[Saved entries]
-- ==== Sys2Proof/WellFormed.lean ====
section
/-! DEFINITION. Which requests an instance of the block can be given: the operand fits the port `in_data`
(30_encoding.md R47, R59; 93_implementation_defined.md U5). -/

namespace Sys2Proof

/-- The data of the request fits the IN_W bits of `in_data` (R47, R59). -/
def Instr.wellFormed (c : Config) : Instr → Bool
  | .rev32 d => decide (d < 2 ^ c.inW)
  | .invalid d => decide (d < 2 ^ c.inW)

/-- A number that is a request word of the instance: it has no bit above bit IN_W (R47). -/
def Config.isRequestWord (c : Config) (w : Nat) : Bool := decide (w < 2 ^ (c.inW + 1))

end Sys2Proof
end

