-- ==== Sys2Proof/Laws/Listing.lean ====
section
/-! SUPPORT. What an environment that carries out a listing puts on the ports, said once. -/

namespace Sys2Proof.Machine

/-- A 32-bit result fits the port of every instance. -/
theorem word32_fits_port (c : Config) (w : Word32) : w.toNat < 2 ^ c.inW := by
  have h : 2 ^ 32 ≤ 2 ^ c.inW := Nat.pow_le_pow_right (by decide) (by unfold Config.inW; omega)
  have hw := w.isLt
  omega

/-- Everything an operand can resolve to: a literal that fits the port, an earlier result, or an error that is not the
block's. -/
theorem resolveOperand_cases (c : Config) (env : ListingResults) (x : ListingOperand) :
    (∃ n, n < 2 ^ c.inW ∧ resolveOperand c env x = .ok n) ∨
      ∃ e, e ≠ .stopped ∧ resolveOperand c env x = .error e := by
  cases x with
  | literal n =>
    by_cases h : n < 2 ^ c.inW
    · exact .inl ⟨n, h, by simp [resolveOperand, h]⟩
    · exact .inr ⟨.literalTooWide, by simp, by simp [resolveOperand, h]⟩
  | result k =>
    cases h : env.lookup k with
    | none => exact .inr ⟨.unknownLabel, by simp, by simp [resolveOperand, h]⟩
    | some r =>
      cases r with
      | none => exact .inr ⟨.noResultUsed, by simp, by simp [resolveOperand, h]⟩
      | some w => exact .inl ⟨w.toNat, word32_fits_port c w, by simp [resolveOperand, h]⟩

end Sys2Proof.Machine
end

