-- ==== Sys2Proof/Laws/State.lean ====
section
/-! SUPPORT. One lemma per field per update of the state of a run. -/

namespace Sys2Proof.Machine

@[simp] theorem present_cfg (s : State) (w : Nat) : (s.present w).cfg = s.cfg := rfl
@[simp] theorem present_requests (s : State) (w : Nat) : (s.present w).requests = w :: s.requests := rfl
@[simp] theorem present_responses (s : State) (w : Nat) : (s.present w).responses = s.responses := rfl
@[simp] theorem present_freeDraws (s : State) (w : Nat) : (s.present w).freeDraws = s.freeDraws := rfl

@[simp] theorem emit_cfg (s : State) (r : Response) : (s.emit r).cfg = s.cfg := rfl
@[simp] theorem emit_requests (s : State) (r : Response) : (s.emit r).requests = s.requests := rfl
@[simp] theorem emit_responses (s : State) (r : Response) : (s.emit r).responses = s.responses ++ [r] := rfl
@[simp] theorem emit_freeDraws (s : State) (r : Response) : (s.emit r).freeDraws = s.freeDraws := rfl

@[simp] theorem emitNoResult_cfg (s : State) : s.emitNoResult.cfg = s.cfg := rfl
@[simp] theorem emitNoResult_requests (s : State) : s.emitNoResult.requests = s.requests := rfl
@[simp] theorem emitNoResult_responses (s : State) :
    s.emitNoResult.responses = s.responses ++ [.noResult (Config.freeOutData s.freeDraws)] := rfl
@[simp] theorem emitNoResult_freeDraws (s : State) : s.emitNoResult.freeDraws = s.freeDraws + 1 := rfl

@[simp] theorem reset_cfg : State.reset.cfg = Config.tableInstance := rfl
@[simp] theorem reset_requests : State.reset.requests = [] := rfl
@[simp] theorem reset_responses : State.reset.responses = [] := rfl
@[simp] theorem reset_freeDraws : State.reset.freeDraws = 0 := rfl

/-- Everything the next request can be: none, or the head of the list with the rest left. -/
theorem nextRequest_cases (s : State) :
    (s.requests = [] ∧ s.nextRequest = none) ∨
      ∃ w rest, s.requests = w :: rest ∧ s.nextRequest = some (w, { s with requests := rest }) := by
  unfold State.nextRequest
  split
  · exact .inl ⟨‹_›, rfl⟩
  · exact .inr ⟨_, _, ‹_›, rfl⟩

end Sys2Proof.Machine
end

== INSTRUCTIONS FOR THE TASK ==
Each line from the one with "r).cfg = s.cfg := rfl" through the last line of the records above must be retyped exactly, and no other line may be given.

== EXERCISE ANSWER ==
@[simp] theorem emit_cfg (s : State) (r : Response) : (s.emit r).cfg = s.cfg := rfl
@[simp] theorem emit_requests (s : State) (r : Response) : (s.emit r).requests = s.requests := rfl
@[simp] theorem emit_responses (s : State) (r : Response) : (s.emit r).responses = s.responses ++ [r] := rfl
@[simp] theorem emit_freeDraws (s : State) (r : Response) : (s.emit r).freeDraws = s.freeDraws := rfl

@[simp] theorem emitNoResult_cfg (s : State) : s.emitNoResult.cfg = s.cfg := rfl
@[simp] theorem emitNoResult_requests (s : State) : s.emitNoResult.requests = s.requests := rfl
@[simp] theorem emitNoResult_responses (s : State) :
    s.emitNoResult.responses = s.responses ++ [.noResult (Config.freeOutData s.freeDraws)] := rfl
@[simp] theorem emitNoResult_freeDraws (s : State) : s.emitNoResult.freeDraws = s.freeDraws + 1 := rfl

@[simp] theorem reset_cfg : State.reset.cfg = Config.tableInstance := rfl
@[simp] theorem reset_requests : State.reset.requests = [] := rfl
@[simp] theorem reset_responses : State.reset.responses = [] := rfl
@[simp] theorem reset_freeDraws : State.reset.freeDraws = 0 := rfl

/-- Everything the next request can be: none, or the head of the list with the rest left. -/
theorem nextRequest_cases (s : State) :
    (s.requests = [] ∧ s.nextRequest = none) ∨
      ∃ w rest, s.requests = w :: rest ∧ s.nextRequest = some (w, { s with requests := rest }) := by
  unfold State.nextRequest
  split
  · exact .inl ⟨‹_›, rfl⟩
  · exact .inr ⟨_, _, ‹_›, rfl⟩

end Sys2Proof.Machine
end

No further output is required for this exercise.